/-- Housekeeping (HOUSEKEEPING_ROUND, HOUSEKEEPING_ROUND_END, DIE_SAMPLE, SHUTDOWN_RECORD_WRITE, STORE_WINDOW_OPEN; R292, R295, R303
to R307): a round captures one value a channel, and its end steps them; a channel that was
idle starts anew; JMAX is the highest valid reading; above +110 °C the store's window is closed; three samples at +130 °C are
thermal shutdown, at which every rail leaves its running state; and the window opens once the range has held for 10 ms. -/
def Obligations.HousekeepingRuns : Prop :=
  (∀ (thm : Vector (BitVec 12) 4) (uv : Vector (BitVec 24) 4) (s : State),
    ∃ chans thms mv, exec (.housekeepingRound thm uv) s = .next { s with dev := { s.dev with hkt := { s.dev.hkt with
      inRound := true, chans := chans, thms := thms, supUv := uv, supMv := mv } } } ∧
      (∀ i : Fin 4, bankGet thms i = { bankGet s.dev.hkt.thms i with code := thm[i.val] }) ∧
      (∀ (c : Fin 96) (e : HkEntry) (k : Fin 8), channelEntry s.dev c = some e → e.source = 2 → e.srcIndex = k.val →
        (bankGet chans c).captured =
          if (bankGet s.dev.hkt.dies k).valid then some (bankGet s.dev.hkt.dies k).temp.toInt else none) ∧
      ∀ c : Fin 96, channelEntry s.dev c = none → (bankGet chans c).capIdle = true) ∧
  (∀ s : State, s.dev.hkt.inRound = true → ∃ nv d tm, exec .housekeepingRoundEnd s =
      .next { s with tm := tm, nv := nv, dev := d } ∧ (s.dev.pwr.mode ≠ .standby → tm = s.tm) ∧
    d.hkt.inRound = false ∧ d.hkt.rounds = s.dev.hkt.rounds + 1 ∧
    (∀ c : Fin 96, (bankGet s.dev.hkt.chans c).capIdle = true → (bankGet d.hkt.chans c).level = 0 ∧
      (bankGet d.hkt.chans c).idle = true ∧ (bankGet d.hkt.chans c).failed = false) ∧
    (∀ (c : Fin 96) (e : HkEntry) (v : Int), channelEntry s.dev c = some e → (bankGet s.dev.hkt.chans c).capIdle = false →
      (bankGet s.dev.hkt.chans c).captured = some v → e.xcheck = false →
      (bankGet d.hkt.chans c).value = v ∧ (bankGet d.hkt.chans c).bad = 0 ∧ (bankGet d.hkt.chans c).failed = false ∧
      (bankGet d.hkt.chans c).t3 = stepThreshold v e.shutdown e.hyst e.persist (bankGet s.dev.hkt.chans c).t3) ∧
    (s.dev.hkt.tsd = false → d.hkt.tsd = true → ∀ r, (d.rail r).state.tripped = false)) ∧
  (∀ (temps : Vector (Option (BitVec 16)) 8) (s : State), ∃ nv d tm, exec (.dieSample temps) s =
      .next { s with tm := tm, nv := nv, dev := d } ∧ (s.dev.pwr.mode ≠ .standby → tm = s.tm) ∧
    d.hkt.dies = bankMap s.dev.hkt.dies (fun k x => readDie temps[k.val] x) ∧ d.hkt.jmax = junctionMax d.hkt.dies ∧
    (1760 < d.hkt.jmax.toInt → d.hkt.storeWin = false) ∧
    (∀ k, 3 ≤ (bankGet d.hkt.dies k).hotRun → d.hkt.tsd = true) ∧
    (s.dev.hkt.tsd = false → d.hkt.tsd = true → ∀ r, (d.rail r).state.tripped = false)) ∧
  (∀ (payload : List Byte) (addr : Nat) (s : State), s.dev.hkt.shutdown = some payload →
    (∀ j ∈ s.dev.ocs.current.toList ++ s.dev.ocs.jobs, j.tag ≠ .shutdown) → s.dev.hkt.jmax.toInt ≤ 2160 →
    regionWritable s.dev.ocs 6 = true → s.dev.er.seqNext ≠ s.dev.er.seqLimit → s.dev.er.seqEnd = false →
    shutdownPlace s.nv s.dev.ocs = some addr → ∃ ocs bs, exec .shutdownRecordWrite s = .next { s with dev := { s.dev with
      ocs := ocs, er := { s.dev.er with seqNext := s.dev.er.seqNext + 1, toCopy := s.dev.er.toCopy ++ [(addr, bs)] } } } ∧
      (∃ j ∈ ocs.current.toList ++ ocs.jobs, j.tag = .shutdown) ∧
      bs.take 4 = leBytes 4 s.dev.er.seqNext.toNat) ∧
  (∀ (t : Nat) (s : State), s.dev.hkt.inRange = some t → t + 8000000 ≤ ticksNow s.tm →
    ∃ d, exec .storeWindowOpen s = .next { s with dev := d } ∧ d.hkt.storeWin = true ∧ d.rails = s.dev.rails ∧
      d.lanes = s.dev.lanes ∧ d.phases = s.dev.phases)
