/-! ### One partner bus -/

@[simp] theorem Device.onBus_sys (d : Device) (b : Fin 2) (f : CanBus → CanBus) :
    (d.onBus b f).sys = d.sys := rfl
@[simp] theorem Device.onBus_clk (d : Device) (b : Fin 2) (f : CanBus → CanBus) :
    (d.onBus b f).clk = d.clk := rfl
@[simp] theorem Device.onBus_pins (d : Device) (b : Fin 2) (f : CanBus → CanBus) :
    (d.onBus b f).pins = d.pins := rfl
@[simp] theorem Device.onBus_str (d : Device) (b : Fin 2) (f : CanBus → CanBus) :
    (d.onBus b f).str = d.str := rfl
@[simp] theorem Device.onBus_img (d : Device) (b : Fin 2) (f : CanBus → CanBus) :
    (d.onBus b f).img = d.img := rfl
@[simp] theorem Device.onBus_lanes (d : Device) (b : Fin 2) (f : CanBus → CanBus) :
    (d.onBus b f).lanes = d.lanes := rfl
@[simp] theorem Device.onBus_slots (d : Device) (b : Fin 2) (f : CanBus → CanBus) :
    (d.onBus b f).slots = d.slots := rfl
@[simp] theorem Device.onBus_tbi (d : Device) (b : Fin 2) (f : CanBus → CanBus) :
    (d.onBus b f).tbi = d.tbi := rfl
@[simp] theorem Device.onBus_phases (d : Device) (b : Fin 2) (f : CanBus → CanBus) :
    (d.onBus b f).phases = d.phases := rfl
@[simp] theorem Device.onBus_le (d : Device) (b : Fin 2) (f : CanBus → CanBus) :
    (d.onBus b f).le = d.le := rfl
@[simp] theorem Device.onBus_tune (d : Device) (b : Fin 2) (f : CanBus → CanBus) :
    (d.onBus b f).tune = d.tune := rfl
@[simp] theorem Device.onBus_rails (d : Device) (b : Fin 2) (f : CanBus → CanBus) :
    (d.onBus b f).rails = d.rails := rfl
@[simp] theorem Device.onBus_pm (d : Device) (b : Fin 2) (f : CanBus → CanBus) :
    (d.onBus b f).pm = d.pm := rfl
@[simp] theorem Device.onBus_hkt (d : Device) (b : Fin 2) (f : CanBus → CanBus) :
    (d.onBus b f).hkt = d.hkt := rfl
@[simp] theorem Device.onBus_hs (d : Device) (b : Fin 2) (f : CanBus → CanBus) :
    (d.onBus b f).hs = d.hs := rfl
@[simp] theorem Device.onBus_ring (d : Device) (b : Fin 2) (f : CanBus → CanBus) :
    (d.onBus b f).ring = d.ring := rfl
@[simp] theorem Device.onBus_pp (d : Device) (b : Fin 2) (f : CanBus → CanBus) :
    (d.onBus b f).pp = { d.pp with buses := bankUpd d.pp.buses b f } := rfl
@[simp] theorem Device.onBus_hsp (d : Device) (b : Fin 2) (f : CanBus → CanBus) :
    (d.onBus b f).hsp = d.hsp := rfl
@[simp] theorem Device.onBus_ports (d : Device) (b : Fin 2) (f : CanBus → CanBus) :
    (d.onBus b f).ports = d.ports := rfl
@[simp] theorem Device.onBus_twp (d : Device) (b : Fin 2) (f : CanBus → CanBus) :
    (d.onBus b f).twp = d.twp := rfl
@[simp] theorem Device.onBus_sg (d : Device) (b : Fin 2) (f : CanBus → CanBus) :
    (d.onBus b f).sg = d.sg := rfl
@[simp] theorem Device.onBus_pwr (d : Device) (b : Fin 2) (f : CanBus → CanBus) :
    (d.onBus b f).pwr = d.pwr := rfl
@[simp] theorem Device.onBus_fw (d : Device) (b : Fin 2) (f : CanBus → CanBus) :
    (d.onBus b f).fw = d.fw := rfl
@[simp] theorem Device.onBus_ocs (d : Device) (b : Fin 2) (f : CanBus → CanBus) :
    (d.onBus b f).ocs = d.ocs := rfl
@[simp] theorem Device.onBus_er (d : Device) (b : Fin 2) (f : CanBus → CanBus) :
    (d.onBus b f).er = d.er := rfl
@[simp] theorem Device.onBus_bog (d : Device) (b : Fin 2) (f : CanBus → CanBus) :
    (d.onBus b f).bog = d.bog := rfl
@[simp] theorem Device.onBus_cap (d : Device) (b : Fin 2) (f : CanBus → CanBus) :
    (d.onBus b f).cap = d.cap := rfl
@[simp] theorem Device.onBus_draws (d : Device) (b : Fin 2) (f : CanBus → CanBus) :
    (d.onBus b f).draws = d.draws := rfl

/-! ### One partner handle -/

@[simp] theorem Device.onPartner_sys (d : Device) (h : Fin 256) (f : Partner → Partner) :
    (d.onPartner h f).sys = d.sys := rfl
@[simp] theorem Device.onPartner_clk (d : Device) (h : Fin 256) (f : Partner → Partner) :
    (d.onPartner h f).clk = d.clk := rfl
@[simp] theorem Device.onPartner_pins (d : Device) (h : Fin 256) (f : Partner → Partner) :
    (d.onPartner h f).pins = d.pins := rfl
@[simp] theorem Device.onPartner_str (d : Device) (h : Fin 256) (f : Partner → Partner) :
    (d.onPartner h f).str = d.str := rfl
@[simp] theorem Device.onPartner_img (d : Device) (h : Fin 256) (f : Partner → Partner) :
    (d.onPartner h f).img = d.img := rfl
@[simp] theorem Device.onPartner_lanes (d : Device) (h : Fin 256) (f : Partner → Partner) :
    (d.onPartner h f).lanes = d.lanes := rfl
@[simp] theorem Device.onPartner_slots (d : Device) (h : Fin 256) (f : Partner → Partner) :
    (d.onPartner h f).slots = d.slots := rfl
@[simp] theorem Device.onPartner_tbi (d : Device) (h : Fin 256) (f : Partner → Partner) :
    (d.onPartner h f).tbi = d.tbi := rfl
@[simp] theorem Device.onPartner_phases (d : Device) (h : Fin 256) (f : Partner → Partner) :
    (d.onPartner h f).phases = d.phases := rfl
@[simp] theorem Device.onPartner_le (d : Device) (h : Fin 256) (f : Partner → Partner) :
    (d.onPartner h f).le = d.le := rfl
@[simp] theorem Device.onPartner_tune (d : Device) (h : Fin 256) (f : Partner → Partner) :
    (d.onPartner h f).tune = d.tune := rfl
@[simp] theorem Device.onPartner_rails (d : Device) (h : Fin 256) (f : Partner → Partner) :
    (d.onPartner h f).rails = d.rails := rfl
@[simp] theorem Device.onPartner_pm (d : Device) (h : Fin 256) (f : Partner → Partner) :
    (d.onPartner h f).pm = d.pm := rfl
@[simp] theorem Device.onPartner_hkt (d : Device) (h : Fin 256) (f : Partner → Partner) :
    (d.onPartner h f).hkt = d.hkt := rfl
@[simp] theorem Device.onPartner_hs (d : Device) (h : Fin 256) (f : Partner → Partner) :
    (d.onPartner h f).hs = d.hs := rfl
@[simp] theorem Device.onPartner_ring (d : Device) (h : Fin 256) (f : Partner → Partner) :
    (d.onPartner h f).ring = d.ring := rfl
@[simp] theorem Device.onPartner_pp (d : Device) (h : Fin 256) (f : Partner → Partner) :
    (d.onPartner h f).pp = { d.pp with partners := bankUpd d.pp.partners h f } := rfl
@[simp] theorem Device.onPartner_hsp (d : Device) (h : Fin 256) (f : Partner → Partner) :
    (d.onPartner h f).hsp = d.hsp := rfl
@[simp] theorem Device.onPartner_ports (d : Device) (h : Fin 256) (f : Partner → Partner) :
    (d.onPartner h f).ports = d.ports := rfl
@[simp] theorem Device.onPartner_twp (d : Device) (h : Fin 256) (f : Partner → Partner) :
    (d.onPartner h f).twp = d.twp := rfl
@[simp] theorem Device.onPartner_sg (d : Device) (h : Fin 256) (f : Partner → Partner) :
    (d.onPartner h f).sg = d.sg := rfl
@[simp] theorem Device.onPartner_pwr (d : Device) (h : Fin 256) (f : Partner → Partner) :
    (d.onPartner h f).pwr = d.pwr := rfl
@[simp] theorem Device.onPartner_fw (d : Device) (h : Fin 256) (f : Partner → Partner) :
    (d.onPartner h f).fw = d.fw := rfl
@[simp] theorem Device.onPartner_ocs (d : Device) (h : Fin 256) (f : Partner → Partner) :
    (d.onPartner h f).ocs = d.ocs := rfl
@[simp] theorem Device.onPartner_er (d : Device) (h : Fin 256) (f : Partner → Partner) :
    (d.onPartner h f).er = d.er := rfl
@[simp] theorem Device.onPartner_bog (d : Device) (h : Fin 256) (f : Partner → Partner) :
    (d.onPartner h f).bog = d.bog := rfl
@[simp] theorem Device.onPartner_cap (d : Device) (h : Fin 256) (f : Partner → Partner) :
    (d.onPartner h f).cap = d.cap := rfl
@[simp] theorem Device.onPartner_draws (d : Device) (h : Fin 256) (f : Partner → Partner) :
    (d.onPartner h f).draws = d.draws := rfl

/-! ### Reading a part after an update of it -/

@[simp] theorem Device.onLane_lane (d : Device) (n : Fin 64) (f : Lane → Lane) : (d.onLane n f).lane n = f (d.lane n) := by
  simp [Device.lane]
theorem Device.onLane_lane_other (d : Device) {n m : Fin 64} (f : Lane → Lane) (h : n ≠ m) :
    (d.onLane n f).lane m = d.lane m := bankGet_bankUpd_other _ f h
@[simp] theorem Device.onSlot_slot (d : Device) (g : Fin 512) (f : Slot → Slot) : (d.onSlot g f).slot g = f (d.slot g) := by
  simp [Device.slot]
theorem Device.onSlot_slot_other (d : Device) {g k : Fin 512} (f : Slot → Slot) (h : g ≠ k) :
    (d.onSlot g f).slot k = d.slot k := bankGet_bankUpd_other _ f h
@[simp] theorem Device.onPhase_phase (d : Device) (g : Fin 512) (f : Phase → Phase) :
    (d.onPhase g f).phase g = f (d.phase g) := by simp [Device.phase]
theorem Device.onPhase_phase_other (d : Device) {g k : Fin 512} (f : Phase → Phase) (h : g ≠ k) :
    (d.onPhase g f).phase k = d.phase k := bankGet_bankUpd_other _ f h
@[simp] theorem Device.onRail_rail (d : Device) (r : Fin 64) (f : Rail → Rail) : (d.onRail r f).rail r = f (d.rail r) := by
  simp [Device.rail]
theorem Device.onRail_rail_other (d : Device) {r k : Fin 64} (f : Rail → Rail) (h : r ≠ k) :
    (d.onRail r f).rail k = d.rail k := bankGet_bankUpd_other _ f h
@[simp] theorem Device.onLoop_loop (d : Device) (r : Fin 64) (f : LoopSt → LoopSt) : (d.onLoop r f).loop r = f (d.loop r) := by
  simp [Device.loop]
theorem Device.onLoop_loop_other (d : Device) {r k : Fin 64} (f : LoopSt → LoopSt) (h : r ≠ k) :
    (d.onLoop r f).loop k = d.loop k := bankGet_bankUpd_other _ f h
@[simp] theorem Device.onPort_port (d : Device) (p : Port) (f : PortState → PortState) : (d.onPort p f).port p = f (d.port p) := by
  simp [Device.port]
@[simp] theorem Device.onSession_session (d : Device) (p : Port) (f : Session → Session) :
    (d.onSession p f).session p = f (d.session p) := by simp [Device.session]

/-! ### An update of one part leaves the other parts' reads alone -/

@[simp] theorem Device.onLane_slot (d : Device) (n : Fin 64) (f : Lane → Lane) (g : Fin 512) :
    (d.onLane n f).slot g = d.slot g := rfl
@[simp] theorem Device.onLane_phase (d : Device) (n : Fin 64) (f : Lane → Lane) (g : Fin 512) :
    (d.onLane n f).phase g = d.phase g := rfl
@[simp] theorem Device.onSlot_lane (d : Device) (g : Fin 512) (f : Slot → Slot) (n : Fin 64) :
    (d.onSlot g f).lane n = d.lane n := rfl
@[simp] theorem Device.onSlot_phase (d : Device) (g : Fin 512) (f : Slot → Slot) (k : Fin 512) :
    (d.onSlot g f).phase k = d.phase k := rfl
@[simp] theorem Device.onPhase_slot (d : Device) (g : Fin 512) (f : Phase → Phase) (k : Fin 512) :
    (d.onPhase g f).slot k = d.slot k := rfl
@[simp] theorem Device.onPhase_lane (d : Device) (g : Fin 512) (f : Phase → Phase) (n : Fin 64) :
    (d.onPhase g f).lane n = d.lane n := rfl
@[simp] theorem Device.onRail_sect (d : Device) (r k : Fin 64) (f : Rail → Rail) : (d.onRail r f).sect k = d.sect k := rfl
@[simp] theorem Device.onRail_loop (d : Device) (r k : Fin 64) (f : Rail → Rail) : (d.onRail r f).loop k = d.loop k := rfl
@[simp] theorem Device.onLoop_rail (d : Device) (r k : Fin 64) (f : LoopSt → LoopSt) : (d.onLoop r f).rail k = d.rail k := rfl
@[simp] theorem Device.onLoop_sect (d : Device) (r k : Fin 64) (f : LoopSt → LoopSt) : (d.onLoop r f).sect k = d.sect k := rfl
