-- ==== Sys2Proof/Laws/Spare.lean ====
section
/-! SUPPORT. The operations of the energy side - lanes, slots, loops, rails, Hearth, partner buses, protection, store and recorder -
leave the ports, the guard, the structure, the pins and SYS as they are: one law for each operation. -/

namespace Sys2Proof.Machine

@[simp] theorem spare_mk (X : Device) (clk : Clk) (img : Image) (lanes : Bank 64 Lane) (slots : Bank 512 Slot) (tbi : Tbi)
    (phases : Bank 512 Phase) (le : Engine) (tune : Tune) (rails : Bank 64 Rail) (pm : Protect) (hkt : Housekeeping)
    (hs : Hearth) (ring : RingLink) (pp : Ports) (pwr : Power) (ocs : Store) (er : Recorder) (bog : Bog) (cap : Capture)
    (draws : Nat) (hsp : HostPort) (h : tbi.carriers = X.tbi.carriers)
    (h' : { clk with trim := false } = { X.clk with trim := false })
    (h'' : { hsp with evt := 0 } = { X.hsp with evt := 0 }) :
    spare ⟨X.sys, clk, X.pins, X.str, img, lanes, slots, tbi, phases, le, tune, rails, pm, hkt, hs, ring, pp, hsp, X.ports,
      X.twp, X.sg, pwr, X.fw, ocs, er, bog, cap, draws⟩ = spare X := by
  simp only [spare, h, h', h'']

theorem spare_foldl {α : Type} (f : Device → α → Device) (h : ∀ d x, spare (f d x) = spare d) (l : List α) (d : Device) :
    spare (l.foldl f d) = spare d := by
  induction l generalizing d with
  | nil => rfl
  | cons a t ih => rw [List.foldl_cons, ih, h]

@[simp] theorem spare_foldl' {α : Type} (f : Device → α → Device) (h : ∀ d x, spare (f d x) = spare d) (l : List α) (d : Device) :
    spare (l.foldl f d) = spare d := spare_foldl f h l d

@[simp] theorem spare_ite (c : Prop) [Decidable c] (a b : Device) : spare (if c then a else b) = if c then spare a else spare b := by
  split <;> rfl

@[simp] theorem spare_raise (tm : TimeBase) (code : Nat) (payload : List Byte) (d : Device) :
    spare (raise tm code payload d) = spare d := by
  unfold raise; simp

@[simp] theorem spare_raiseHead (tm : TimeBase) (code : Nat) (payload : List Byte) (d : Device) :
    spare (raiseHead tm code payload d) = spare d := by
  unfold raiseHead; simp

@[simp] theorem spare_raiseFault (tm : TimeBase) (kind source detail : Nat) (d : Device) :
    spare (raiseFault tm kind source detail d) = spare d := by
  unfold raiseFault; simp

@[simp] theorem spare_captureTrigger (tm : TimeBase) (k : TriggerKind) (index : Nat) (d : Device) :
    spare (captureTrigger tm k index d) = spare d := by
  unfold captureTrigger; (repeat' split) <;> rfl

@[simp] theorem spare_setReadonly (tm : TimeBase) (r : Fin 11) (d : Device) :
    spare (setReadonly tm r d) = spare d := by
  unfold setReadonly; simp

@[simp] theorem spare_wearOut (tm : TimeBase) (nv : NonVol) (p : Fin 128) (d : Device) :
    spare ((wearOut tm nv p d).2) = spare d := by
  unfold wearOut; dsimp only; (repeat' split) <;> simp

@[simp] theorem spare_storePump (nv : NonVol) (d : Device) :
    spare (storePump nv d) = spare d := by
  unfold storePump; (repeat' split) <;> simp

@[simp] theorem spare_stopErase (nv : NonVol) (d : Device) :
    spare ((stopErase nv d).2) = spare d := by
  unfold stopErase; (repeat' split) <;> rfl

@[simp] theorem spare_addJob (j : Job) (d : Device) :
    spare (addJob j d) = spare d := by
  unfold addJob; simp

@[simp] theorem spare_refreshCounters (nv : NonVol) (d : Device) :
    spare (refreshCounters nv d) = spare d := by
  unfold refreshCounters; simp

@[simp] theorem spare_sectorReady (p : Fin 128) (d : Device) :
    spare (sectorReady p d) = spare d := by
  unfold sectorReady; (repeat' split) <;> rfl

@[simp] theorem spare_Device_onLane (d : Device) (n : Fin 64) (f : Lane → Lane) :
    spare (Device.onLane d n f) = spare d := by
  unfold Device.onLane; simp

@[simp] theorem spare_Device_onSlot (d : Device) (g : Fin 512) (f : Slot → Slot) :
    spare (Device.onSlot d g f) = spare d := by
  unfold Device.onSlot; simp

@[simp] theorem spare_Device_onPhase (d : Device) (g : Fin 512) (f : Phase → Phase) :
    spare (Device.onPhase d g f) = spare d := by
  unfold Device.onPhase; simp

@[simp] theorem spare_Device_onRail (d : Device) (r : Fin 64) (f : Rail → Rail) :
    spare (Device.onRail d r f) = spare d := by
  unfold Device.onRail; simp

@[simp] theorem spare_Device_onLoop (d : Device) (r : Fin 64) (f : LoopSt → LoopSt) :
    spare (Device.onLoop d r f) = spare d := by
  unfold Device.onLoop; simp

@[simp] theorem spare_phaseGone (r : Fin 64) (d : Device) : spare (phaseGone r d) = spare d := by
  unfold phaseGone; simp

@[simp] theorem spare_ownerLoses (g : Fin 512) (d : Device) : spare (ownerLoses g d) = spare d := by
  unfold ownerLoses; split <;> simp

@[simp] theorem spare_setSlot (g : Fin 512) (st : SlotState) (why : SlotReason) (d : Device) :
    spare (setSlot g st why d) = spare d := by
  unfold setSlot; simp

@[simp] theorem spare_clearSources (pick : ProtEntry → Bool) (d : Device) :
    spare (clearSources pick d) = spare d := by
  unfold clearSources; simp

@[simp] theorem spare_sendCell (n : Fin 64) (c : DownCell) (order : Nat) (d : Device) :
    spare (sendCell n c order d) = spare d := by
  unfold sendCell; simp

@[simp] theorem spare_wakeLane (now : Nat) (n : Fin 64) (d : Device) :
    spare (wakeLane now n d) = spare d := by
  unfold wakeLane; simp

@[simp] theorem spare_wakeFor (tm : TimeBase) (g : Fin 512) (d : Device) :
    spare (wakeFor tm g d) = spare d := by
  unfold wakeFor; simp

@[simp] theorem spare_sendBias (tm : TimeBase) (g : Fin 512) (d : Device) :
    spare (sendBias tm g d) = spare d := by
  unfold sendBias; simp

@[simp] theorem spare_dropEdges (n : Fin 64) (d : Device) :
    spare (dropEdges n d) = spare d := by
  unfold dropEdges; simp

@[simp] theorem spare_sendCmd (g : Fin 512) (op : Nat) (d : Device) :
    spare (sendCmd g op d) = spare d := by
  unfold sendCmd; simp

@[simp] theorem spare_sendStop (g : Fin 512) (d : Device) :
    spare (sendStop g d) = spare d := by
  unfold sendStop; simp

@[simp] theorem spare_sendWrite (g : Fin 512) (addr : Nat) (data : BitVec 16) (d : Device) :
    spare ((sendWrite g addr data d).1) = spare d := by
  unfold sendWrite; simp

Assignment:
Both the line containing "spare (clearSources pick" and the line containing "unfold wakeFor; simp" belong in the answer. Print them and every line above that falls between them exactly, and no others.

Solution to the problem:
    spare (clearSources pick d) = spare d := by
  unfold clearSources; simp

@[simp] theorem spare_sendCell (n : Fin 64) (c : DownCell) (order : Nat) (d : Device) :
    spare (sendCell n c order d) = spare d := by
  unfold sendCell; simp

@[simp] theorem spare_wakeLane (now : Nat) (n : Fin 64) (d : Device) :
    spare (wakeLane now n d) = spare d := by
  unfold wakeLane; simp

@[simp] theorem spare_wakeFor (tm : TimeBase) (g : Fin 512) (d : Device) :
    spare (wakeFor tm g d) = spare d := by
  unfold wakeFor; simp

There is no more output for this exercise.